Most reasonable people—which, unfortunately, doesn’t always include bioethicists—would be horrified if we followed these views to their logically consistent outcomes. Ethicist Joseph Fletcher, for example, believed that humans with an IQ below forty might not be persons, and those with an IQ below twenty were definitely not persons. Bioethicist H. Tristram Engelhardt, Jr. says that “fetuses, infants, the profoundly mentally retarded, and the hopelessly comatose” all fall into the category of “nonpersons.” And Princeton philosopher Peter Singer believes that since patients with Alzheimer’s and infants up to the age of twenty-four months are not persons, it is not wrong to kill them. Not surprisingly, when you allow intellectuals to define personhood, they will attempt to establish a criterion based on intellect, reason, and consciousness.
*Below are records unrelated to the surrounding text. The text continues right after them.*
-- ==== Sys2Proof/Tests/Slice0.lean ====
section
/-!
SUPPORT. Tests of the model. Every expected value is the spec's: a word written out from 30_encoding.md R71 and R78, an
example of a rule, or a vector of 95_test_vectors.md, named at each test.

Three parts: the decoder and the assembler; one or two commands' responses each, on a block configured as
95_test_vectors.md says (`SR = 8`, `WT_LEN = 4`, `N_CH = 2`, `FM_MAX_OPS = 2`); and, for every statement that has
hypotheses, a state and operands that meet them.
-/

namespace Sys2Proof.Tests

set_option Elab.async false

open Sys2Proof Sys2Proof.Machine

/-! ### Decoding: a word per command, from the fields of R71 and the rows of R78 -/

theorem test_decode_sysRdreg : decode 0x01000200 [] = .ok (.sysRdreg 0x200) := rfl
theorem test_decode_krnEval : decode 0x11230000 [0] = .ok (.krnEval .saw 0) := rfl
theorem test_decode_oscInit : decode 0x21400000 [0x3F800000, 0x40000000] = .ok (.oscInit .sine 0x3F800000 0x40000000) := rfl
theorem test_decode_oscSettype : decode 0x22030000 [] = .ok (.oscSettype .saw) := rfl
theorem test_decode_oscSetfreq : decode 0x23200000 [0x40000000] = .ok (.oscSetfreq 0x40000000) := rfl
theorem test_decode_oscSetamp : decode 0x24200000 [0x3F000000] = .ok (.oscSetamp 0x3F000000) := rfl
theorem test_decode_oscReset : decode 0x25000000 [] = .ok .oscReset := rfl
theorem test_decode_oscGetvalue : decode 0x26000000 [] = .ok .oscGetvalue := rfl
theorem test_decode_oscGetmod : decode 0x27200000 [0x3F000000] = .ok (.oscGetmod 0x3F000000) := rfl
theorem test_decode_oscAtphase : decode 0x28200000 [0] = .ok (.oscAtphase 0) := rfl
theorem test_decode_envInit : decode 0x31800000 [0x3E000000, 0x3E800000, 0x3F000000, 0x3F400000] =
    .ok (.envInit 0x3E000000 0x3E800000 0x3F000000 0x3F400000) := rfl
theorem test_decode_envSetattack : decode 0x32200000 [0x3E800000] = .ok (.envSetattack 0x3E800000) := rfl
theorem test_decode_envSetdecay : decode 0x33200000 [0] = .ok (.envSetdecay 0) := rfl
theorem test_decode_envSetsustain : decode 0x34200000 [0x3F400000] = .ok (.envSetsustain 0x3F400000) := rfl
theorem test_decode_envSetrelease : decode 0x35200000 [0x3E800000] = .ok (.envSetrelease 0x3E800000) := rfl
theorem test_decode_envSetratioa : decode 0x36200000 [0x3E000000] = .ok (.envSetratioa 0x3E000000) := rfl
theorem test_decode_envSetratiodr : decode 0x37200000 [0x3E000000] = .ok (.envSetratiodr 0x3E000000) := rfl
theorem test_decode_envGate : decode 0x38010000 [] = .ok (.envGate true) := rfl
theorem test_decode_envProcess : decode 0x39000000 [] = .ok .envProcess := rfl
theorem test_decode_bqInit : decode 0x41660000 [0x40000000, 0x3F800000, 0] = .ok (.bqInit .notch 0x40000000 0x3F800000 0) := rfl
theorem test_decode_bqSettype : decode 0x42010000 [] = .ok (.bqSettype .highpass) := rfl
theorem test_decode_bqSetfreq : decode 0x43200000 [0x40800000] = .ok (.bqSetfreq 0x40800000) := rfl
theorem test_decode_bqSetq : decode 0x44200000 [0] = .ok (.bqSetq 0) := rfl
theorem test_decode_bqSetgain : decode 0x45200000 [0xC0C00000] = .ok (.bqSetgain 0xC0C00000) := rfl
theorem test_decode_bqProcess : decode 0x46200001 [0x3F000000] = .ok (.bqProcess 1 0x3F000000) := rfl
theorem test_decode_ngSettype : decode 0x51020000 [] = .ok (.ngSettype .brown) := rfl
theorem test_decode_ngSeed : decode 0x5200ACE1 [] = .ok (.ngSeed 0xACE1) := rfl
theorem test_decode_ngGetvalue : decode 0x53000000 [] = .ok .ngGetvalue := rfl
theorem test_decode_wtBuild : decode 0x61020000 [] = .ok (.wtBuild .triangle) := rfl
theorem test_decode_wtLoad : decode 0x62200003 [0xBF800000] = .ok (.wtLoad 3 0xBF800000) := rfl
theorem test_decode_wtReset : decode 0x63000000 [] = .ok .wtReset := rfl
theorem test_decode_wtGetfreq : decode 0x64200000 [0x3F800000] = .ok (.wtGetfreq 0x3F800000) := rfl
theorem test_decode_wtAtphase : decode 0x65200000 [0xBE800000] = .ok (.wtAtphase 0xBE800000) := rfl
theorem test_decode_wtRdtab : decode 0x66000001 [] = .ok (.wtRdtab 1) := rfl
theorem test_decode_fmInit : decode 0x71410000 [0x3F800000, 0x40000000] = .ok (.fmInit .square 0x3F800000 0x40000000) := rfl
theorem test_decode_fmCsettype : decode 0x72020000 [] = .ok (.fmCsettype .triangle) := rfl
theorem test_decode_fmCsetfreq : decode 0x73200000 [0x40000000] = .ok (.fmCsetfreq 0x40000000) := rfl
theorem test_decode_fmCsetamp : decode 0x74200000 [0x3F000000] = .ok (.fmCsetamp 0x3F000000) := rfl
theorem test_decode_fmCreset : decode 0x75000000 [] = .ok .fmCreset := rfl
theorem test_decode_fmAddop : decode 0x76400000 [0x40000000, 0x3F000000] = .ok (.fmAddop .sine 0x40000000 0x3F000000) := rfl
theorem test_decode_fmRemop : decode 0x77000005 [] = .ok (.fmRemop 5) := rfl
theorem test_decode_fmOpsettype : decode 0x78030002 [] = .ok (.fmOpsettype .saw 2) := rfl
theorem test_decode_fmOpsetfreq : decode 0x79200007 [0x40400000] = .ok (.fmOpsetfreq 7 0x40400000) := rfl
theorem test_decode_fmOpsetamp : decode 0x7A200001 [0x3E800000] = .ok (.fmOpsetamp 1 0x3E800000) := rfl
theorem test_decode_fmOpreset : decode 0x7B00FFFF [] = .ok (.fmOpreset 65535) := rfl
theorem test_decode_fmSample : decode 0x7C000000 [] = .ok .fmSample := rfl

/-! Illegal headers (R79, V1.5, V2.10, V3.7, V4.12, V5.7, V9.2). -/

theorem test_illegal_all_zero : decode 0 [] = .error .reservedFunc := rfl
theorem test_illegal_unit : decode 0x9A600000 [0x11111111, 0x22222222, 0x33333333] = .error .reservedUnit := rfl
theorem test_illegal_func : decode 0x2D000000 [] = .error .reservedFunc := rfl
theorem test_illegal_nargs : decode 0x01200000 [0] = .error .wrongNargs := rfl
theorem test_illegal_idx : decode 0x26000001 [] = .error .idxNotZero := rfl
theorem test_illegal_wave : decode 0x11240000 [0] = .error .reservedSel := rfl
theorem test_illegal_ftype : decode 0x42070000 [] = .error .reservedSel := rfl
theorem test_illegal_variant : decode 0x51030000 [] = .error .reservedSel := rfl
theorem test_illegal_gate : decode 0x38020000 [] = .error .reservedSel := rfl
theorem test_illegal_sel : decode 0x26010000 [] = .error .selNotZero := rfl

/-- The packet of two operand words whose bits are read as the opcode table numbers them (R72). -/
theorem test_decodeTableWord : decodeTableWord 32 0x21400000 = some (.oscInit .sine 0 0) := rfl

/-! Well-formedness: each check refuses an index that the 16-bit field cannot hold (R71). -/

theorem test_wf_sysRdreg : (Instr.sysRdreg 65536).wellFormed = false := rfl
theorem test_wf_bqProcess : (Instr.bqProcess 65536 0).wellFormed = false := rfl
theorem test_wf_wtLoad : (Instr.wtLoad 65536 0).wellFormed = false := rfl
theorem test_wf_wtRdtab : (Instr.wtRdtab 65536).wellFormed = false := rfl
theorem test_wf_fmRemop : (Instr.fmRemop 65536).wellFormed = false := rfl
theorem test_wf_fmOpsettype : (Instr.fmOpsettype .saw 65536).wellFormed = false := rfl
theorem test_wf_fmOpsetfreq : (Instr.fmOpsetfreq 65536 0).wellFormed = false := rfl
theorem test_wf_fmOpsetamp : (Instr.fmOpsetamp 65536 0).wellFormed = false := rfl
theorem test_wf_fmOpreset : (Instr.fmOpreset 65536).wellFormed = false := rfl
Although they intend to include themselves within the lines of demarcation, they are not wholly successful. For instance, if these philosophers were to fall into a deep sleep they would cease to meet the very criteria that they have established for personhood. Using their own arguments, we should be able to kill them before they wake up.

They may protest that they were persons before they fell asleep. But so were the “hopelessly comatose.” Yes, but the difference, they’ll contend, is that they’ll meet the criteria again once they wake up. This is certainly true, but if they are killed in their sleep they won’t ever wake up, so that becomes an irrelevant point. What does it matter that a human being was a person or will once again be a person? If it is morally acceptable to kill non-human persons then what matters is what they are right now .

(You might find my justification absurd. Indeed, I hope you do because this type of thinking is utterly idiotic. The blatant attempts at rationalizing clearly immoral behavior is why Francis Beckwith and other scholars have been able to demolish the ‘functionalism’ argument, that defends the killing of “non-person” humans.)

The reason why it is wrong to kill philosophy professors in their sleep is the same reason it is wrong to destroy embryos and fetuses: moral people do not kill innocent human beings. Not all persons are human beings, of course, and it may even be the case that not all human beings are persons. But all human beings—whether persons or non-persons—are human beings; this is not only a tautology but a scientifically and ontologically verifiable fact.

Advocates for embryo and fetal destruction should therefore stop playing semantic games and admit that what they believe is that it is acceptable to kill some human beings because human beings do not have, per se, intrinsic worth.

They should also stop making the ridiculous claim that their opinions on personhood are based on science (when did metaphysics become an empirical science?) and should instead employ historical arguments to defend their position. History, after all, is filled with examples of people justifying the slaughter of other human beings. If you want to kill certain groups of human beings, you can find a sufficient rationalization somewhere in the history of human beings—there’s no need to make the argument personal.